== Work item ==
In the data below, one line contains "theorem openCarried (x" and a later one contains "theorem nextState (rested". Print both, with every line between them, exactly and alone.

*** Given data Section Begins ***

theorem unhold (i : Fin 8) (s : State) : PublishKept s (s.unhold i) := mapStore _ (fun _ => rfl) fun _ => rfl

theorem enqueueGroup (g : Group) (s : State) : PublishKept s (enqueueGroup g s) := of_store (enqueueGroup_store g s)

theorem enterFault (k : FaultKind) (offer : Bool) (s : State) : PublishKept s (enterFault i k offer s) := by
  have h : PublishKept s ((s.modMeas i Measure.faulted).releaseMeasure i) := releaseMeasure i (s.modMeas i Measure.faulted)
  unfold Machine.enterFault
  dsimp only
  split
  · exact h.trans (enqueueGroup _ _)
  · exact h

theorem takeCondition (k : FaultKind) (offer : Bool) (s : State) : PublishKept s (takeCondition i k offer s) := by
  unfold Machine.takeCondition
  dsimp only
  split
  · split
    · exact of_store rfl
    · exact enterFault k offer s
  · split
    · exact of_store rfl
    · exact refl s

theorem askPeer (offer : Bool) (s : State) (r : Role) : PublishKept s (askPeer i offer s r) := by
  unfold Machine.askPeer
  split
  · exact refl s
  · split
    · exact refl s
    · split
      · rename_i x _ _ k _
        have h : PublishKept s (Machine.takeCondition i k offer s) := takeCondition k offer s
        unfold takePeerCondition
        dsimp only
        split
        · exact h
        · exact h
      · exact refl s

theorem openGate (x : TimeStamp) (s : State) : PublishKept s (openGate i x s) := by
  unfold Machine.openGate
  dsimp only
  split
  · split_ifs <;> exact of_store rfl
  · exact refl s

theorem openCarried (x : TimeStamp) (s : State) : PublishKept s (openCarried i x s) := by
  unfold Machine.openCarried
  split
  · split
    · exact refl s
    · exact openGate _ s
  · exact refl s

theorem nextState (rested offer : Bool) (s : State) : PublishKept s (nextState i rested offer s) := by
  unfold Machine.nextState
  dsimp only
  split
  · exact ((unhold i (s.setMeas i _)).trans (forEach _ (fun r s => askPeer offer s r) _)).trans (openCarried _ _)
  · exact releaseMeasure i (s.modMeas i Measure.idled)

theorem givePlace (s : State) : PublishKept s (givePlace i s) := by
  unfold Machine.givePlace
  dsimp only
  split
  · rename_i g _ _
    refine (enqueueGroup g s).trans ?_
    unfold afterHeldGroup
    split
    · exact enterFault _ false _
    · exact nextState true false _
  · exact of_store (enqueueGroup_store _ _)
  · exact refl s

/-- Places given out leave the published stamps (R162). -/
theorem givePlaces (n : Nat) (s : State) : PublishKept s (givePlaces n s) := by
  induction n generalizing s with
  | zero => exact refl s
  | succ n ih =>
    unfold Machine.givePlaces
    split
    · split
      · exact (givePlace s).trans (ih _)
      · exact refl s
    · exact refl s

end PublishKept

end Sys2Proof.Machine
end

section
/-! PROOFS. Published stamps: the order of their times within half the epoch numbers, and the stamps of a frame. -/

namespace Sys2Proof.Machine

variable {s t : State} {i : Fin 8} {base : BitVec 16} {x y : TimeStamp} {e f : Entry} {l : List Entry}

/-! ### Times within half the epoch numbers -/

/-- The time on a scale that begins with epoch `base`. -/
def TimeStamp.since (base : BitVec 16) (x : TimeStamp) : Nat := (x.epoch - base).toNat * 2 ^ 32 + x.steps

theorem compareEpoch_eq_compare {a b : BitVec 16} (ha : (a - base).toNat ≤ 32767) (hb : (b - base).toNat ≤ 32767) :
    compareEpoch a b = compare (b - base).toNat (a - base).toNat := by
  have hd := epochDiff_toNat (a - base) (b - base)
  rw [show b - base - (a - base) = b - a by abel] at hd
  rcases Nat.lt_trichotomy (b - base).toNat (a - base).toNat with h | h | h
  · rw [Nat.compare_eq_lt.mpr h]
    exact compareEpoch_lt_iff.mpr (by omega)
  · rw [Nat.compare_eq_eq.mpr h]
    exact compareEpoch_eq_iff.mpr (by omega)
  · rw [Nat.compare_eq_gt.mpr h]
    exact compareEpoch_gt_iff.mpr (by omega)

/-- Within half the epoch numbers the comparison of R4 is the order of the scale. -/
theorem compareTime_eq_compare (hx : (x.epoch - base).toNat ≤ 32767) (hy : (y.epoch - base).toNat ≤ 32767) :
    compareTime x y = compare (y.since base) (x.since base) := by
  have hsx : x.steps < 2 ^ 32 := by
    have := x.offset.isLt
    have := x.fine.isLt
    unfold TimeStamp.steps
    omega
  have hsy : y.steps < 2 ^ 32 := by
    have := y.offset.isLt
    have := y.fine.isLt
    unfold TimeStamp.steps
    omega
  rw [compareTime_eq, compareEpoch_eq_compare hx hy]
  unfold TimeStamp.since
  rcases Nat.lt_trichotomy (y.epoch - base).toNat (x.epoch - base).toNat with h | h | h
  · rw [Nat.compare_eq_lt.mpr h]
    exact (Nat.compare_eq_lt.mpr (by omega)).symm
  · rw [Nat.compare_eq_eq.mpr h, h]
    exact compare_congr (by omega) (by omega)
  · rw [Nat.compare_eq_gt.mpr h]
    exact (Nat.compare_eq_gt.mpr (by omega)).symm

theorem earlier_iff_since (hx : (x.epoch - base).toNat ≤ 32767) (hy : (y.epoch - base).toNat ≤ 32767) :
    earlier x y = true ↔ x.since base < y.since base := by
  unfold earlier
  rw [beq_iff_eq, compareTime_eq_compare hy hx, Nat.compare_eq_lt]

theorem atOrBefore_iff_since (hx : (x.epoch - base).toNat ≤ 32767) (hy : (y.epoch - base).toNat ≤ 32767) :
    atOrBefore x y = true ↔ x.since base ≤ y.since base := by
  unfold atOrBefore
  rw [bne_iff_ne, compareTime_eq_compare hy hx, ne_eq, Nat.compare_eq_gt, Nat.not_lt]

/-- The place of an entry in the order in which stamps are published: by time, and at one time by channel (R75). -/
def Entry.rank (base : BitVec 16) (e : Entry) : Nat := e.time.since base * 4 + e.channel.val

theorem goesBefore_iff_rank (he : (e.time.epoch - base).toNat ≤ 32767) (hf : (f.time.epoch - base).toNat ≤ 32767) :
    f.goesBefore e = true ↔ f.rank base < e.rank base := by
  have hce := e.channel.isLt
  have hcf := f.channel.isLt
  unfold Entry.goesBefore Entry.rank
  rw [Bool.or_eq_true, earlier_iff_since hf he, Bool.and_eq_true, beq_iff_eq, decide_eq_true_iff,
    compareTime_eq_compare he hf, Nat.compare_eq_eq, Fin.lt_def]
  omega

/-! ### The oldest of the published entries -/

/-- Entries that hold publish, no two of one source and time, of times within half the epoch numbers. -/
structure Orderly (base : BitVec 16) (l : List Entry) : Prop where
  publish : ∀ e ∈ l, e.publish = true
  distinct : l.Pairwise fun e f => e.same f = false
  near : ∀ e ∈ l, (e.time.epoch - base).toNat ≤ 32767

theorem same_self (e : Entry) : e.same e = true := by simp [Entry.same]

theorem same_comm (e f : Entry) : e.same f = f.same e := by
  rw [same_eq_key, same_eq_key, decide_eq_decide, eq_comm]

theorem Orderly.filter (h : Orderly base l) (p : Entry → Bool) : Orderly base (l.filter p) where
  publish := fun e he => h.publish e (List.mem_filter.mp he).1
  distinct := h.distinct.filter p
  near := fun e he => h.near e (List.mem_filter.mp he).1

theorem Orderly.same_iff (h : Orderly base l) (he : e ∈ l) (hf : f ∈ l) : e.same f = true ↔ e = f := by
  constructor
  · intro hs
    by_contra hne
    have hsymm : Std.Symm fun e f : Entry => e.same f = false := ⟨fun a b hab => by rw [same_comm]; exact hab⟩
    exact Bool.false_ne_true ((h.distinct.forall he hf hne).symm.trans hs)
  · rintro rfl
    exact same_self e

/-- Only published entries count. -/
theorem oldestPublished_filter (l : List Entry) : oldestPublished (l.filter (·.publish)) = oldestPublished l := by
  induction l with
  | nil => rfl
  | cons e l ih =>
    cases he : e.publish with
    | true =>
      rw [List.filter_cons_of_pos (by exact he)]
      unfold oldestPublished
      rw [ih]
    | false =>
      rw [List.filter_cons_of_neg (by rw [he]; nofun), ih]
      conv_rhs => unfold oldestPublished
      cases oldestPublished l <;> simp [he]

*** Given data Section Ends ***

== Written answer ==
theorem openCarried (x : TimeStamp) (s : State) : PublishKept s (openCarried i x s) := by
  unfold Machine.openCarried
  split
  · split
    · exact refl s
    · exact openGate _ s
  · exact refl s

theorem nextState (rested offer : Bool) (s : State) : PublishKept s (nextState i rested offer s) := by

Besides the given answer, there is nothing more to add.